B. es un early adopter. Le gusta lo cool, lo inn, lo hipster. Hace un tiempo le echó el ojo a una zumería, y tras varios meses de amagos, el otro día por fin fuimos a tomar un zumo en el local.
Una vez instalados en una mesita baja -léase incómoda-, rodeados de personas interesantes que van a zumerías, comenzamos a estudiar la carta. La gama de zumos era casi inabarcable, aunque más que zumos mi impresión fue que lo que se ofrecían eran purés: nabo, remolacha, espinacas, pepino, cilantro...
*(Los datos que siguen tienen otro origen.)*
-- ==== Sys2Proof/Machine/Step.lean ====
section
/-! DEFINITION. One step of the block: the next move's operation, decoded and performed. A move whose agent has no
enabled step changes nothing but the agenda (or the count of free draws). -/

namespace Sys2Proof.Machine

/-- What is decoded is performed; bytes that encode no operation are refused by name. -/
def runDecoded (s : State) : Decoded → Host.Outcome State Fault Refusal
  | .ok i _ => exec i s
  | .reject r => .refused (.undecodable r)

/-- What was fetched is carried out. -/
def runFetched (s : State) : Fetched → Host.Outcome State Fault Refusal
  | .unit sel bytes => runDecoded s (decode sel bytes)
  | .device after => .next after
  | .nothing => .next s

/-- One step (R15, R20): the agent that the next move names takes its step. A configuration outside R8's range is
refused (D23). -/
def step (s : State) : Host.Outcome State Fault Refusal :=
  if s.cfg.legal then runFetched s.afterMove (fetch s.move s.afterMove)
  else .refused .illegalConfiguration

/-- The state with the operation of a table word placed so that the next step runs it. -/
def State.withFetchWord (s : State) (nbits w : Nat) : State := s.placeWord nbits w

end Sys2Proof.Machine
end

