/-- R164: the line takes the level, the write enters the history, the other lines and everything else stay. (That a
SET_LINE on its own names no event is the model's choice, log entry 8.) -/
def Obligations.SetLineWritesOneLine : Prop :=
  ∀ (s : State) (id : LineId) (l : Level),
    ∃ t, exec (.setLine id l) s = .next t
      ∧ t = { s with line := t.line, history := .lineWrite id l none :: s.history }
      ∧ t.line.get id = l ∧ (∀ id', id' ≠ id → t.line.get id' = s.line.get id') ∧ SameMemory s t

/-- R216 and R151: DISPATCH clears the channel's pending bit and, in the same step, does what that channel's event does
while RUNNING, and nothing more otherwise. (That an event in IDLE or ARMED does nothing is the spec's own choice, D12;
that the choice among pending channels is the move's is log entry 18.) -/
def Obligations.DispatchRunsTheSelectedHandler : Prop :=
  ∀ (s : State) (ch : Chan), s.free → s.tmrPend.get ch = true →
    ∃ t, exec (.dispatch ch) s = .next t
      ∧ (s.serState ≠ .running → t = { s with tmrPend := s.tmrPend.set ch false })
      ∧ (s.serState = .running →
          exec (match ch with | .chA => .evtA | .chB => .evtB | .chC => .evtC | .chD => .evtD)
            { s with tmrPend := s.tmrPend.set ch false } = .next t)

/-! The timer. -/

/-- R208: the channel TMR_NEXT becomes pending (a firing onto a pending channel is absorbed) and TMR_NEXT goes on in the
order A, B, C, D, A; nothing else changes. (The abstract rule is the spec's own choice, D13 and D14.) -/
def Obligations.TimerFiresChannelsInOrder : Prop :=
  ∀ s : State, s.tmrEn = true → s.fault = .noFault →
    ∃ t, exec .timerFire s = .next t ∧ t = { s with tmrPend := t.tmrPend, tmrNext := t.tmrNext }
      ∧ t.tmrPend.get s.tmrNext = true ∧ (∀ ch, ch ≠ s.tmrNext → t.tmrPend.get ch = s.tmrPend.get ch)
      ∧ t.tmrNext.code.toNat = (s.tmrNext.code.toNat + 1) % 4

/-- R209 to R212: each timer operation writes its own registers and nothing else. (What `configure` and `disable` do
is the spec's own choice, D14 to D16. That they act in every state, a faulted one included, is the model's deduction, log
entry 8; that TIMER_ARM_CHANNEL writes the bit it is given on channels A to C too, where R210 allows only 0 and the
decoder rejects 1, is its deduction, log entry 17; and that a value wider than TIMER_BITS leaves a free value is its
choice, log entry 9.) -/
def Obligations.TimerOperationsWriteTheirRegisters : Prop :=
  ∀ (s : State) (p off : Nat) (ch : Chan) (clr : Bool),
    (∃ t, exec (.timerConfigure p) s = .next t ∧ t = { s with tmrPeriod := t.tmrPeriod }
      ∧ (p < 2 ^ s.cfg.platform.timerBits → t.tmrPeriod = p))
    ∧ (∃ t, exec (.timerArmChannel ch off clr) s = .next t
      ∧ t = { s with tmrCC := t.tmrCC, tmrClr := t.tmrClr }
      ∧ (off < 2 ^ s.cfg.platform.timerBits → t.tmrCC.get ch = off) ∧ t.tmrClr.get ch = clr
      ∧ (∀ ch', ch' ≠ ch → t.tmrCC.get ch' = s.tmrCC.get ch' ∧ t.tmrClr.get ch' = s.tmrClr.get ch'))
    ∧ exec .timerEnable s = .next { s with tmrEn := true }
    ∧ exec .timerDisable s = .next { s with tmrEn := false }

/-- R214, where the timer moves by ticks: with the channels as ARM leaves them, a tick counts modulo T4 and makes
exactly the channels pending whose offset is reached; nothing else changes. The ticks since a channel fired are 0 exactly
for the channels that fire, and one more for each tick, modulo T4. And R254: under H-DEADLINE, while RUNNING with no
handler in progress, a tick that comes while an event is pending fires no channel, and no event but the terminal EVT_D has
then been pending for more than G ticks. (The counter's arithmetic is the spec's own choice, D14; that a configuration
chooses the tick in place of R208 is the model's, log entry 6, and so is H-DEADLINE's reading in ticks, log entry 27.) -/
def Obligations.TickCountsModuloThePeriod : Prop :=
  ∀ s : State, s.cfg.legal = true → s.cfg.tickLevel = true → s.move = .timer → s.tmrEn = true →
    s.fault = .noFault →
    s.tmrCC = ⟨s.cfg.platform.t1, s.cfg.platform.t2, s.cfg.platform.t3, s.cfg.platform.t4⟩ →
    s.tmrClr = ⟨false, false, false, true⟩ → s.tmrCount < s.cfg.platform.t4 →
    ∃ t, step s = .next t ∧ t = { s.afterMove with tmrPend := t.tmrPend, tmrCount := t.tmrCount }
      ∧ t.tmrCount = (s.tmrCount + 1) % s.cfg.platform.t4
      ∧ (∀ ch, t.tmrPend.get ch = (s.tmrPend.get ch || decide (s.tmrCount + 1 = s.tmrCC.get ch))
          ∧ (t.ticksSince ch = 0 ↔ s.tmrCount + 1 = s.tmrCC.get ch)
          ∧ t.ticksSince ch = (s.ticksSince ch + 1) % s.cfg.platform.t4)
      ∧ (HDeadline s → s.serState = .running → s.handler = none → ¬ s.noPending →
          t.tmrPend = s.tmrPend
          ∧ ∀ ch, s.tmrPend.get ch = true → ¬ (ch = .chD ∧ s.atTerminal) →
              t.ticksSince ch ≤ deadlineTicks s.cfg.platform)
Mientras B. sonreía escrutando las propuestas que la generosa carta ponía al alcance de su sofisticado paladar, yo cada vez sentía más ganas de pedirme una coca-cola. O un zumo de naranja, para no profanar el templo del sincretismo vegetal con mi obscena demanda de una vulgar bebida gaseosa. Sin embargo, teniendo en cuenta la ilusión con la que B. ponderaba las propuestas de la carta, terminé pidiendo un batido de fresa, limón y remolacha, que acompañó al de melón, pepino y espinacas que pidió B.
El sabor, la verdad, no me resultó nuevo. Ya en mi colegio había probado algún viernes líquidos parecidos, aunque servidos en platos soperos, y no en vasos de balón con hielos. También en alguna primera comunión había mezclado sabores similares en un vaso de plástico, si bien es cierto que los de la zumería no remataron su preparado con un ganchito naranja, lo que resultó decepcionante.
Ni B. ni yo terminamos nuestro jugo, pero la experiencia global fue muy satisfactoria. Nos vimos después de un tiempo; estuvimos rodeados de personas interesantes que van a zumerías; la semana siguiente pudimos adornarnos con algún distraído: "tomando el otro día un zumo con un amigo..."; y pagamos 16 euros por una merienda, lo que de forma inconsciente me hizo sentir un elegido, alguien perteneciente a un selecto club.
"Esto hay que repetirlo", le dije a B. mientras -todavía con el estómago revuelto- nos despedíamos al lado de su bicicleta fixie.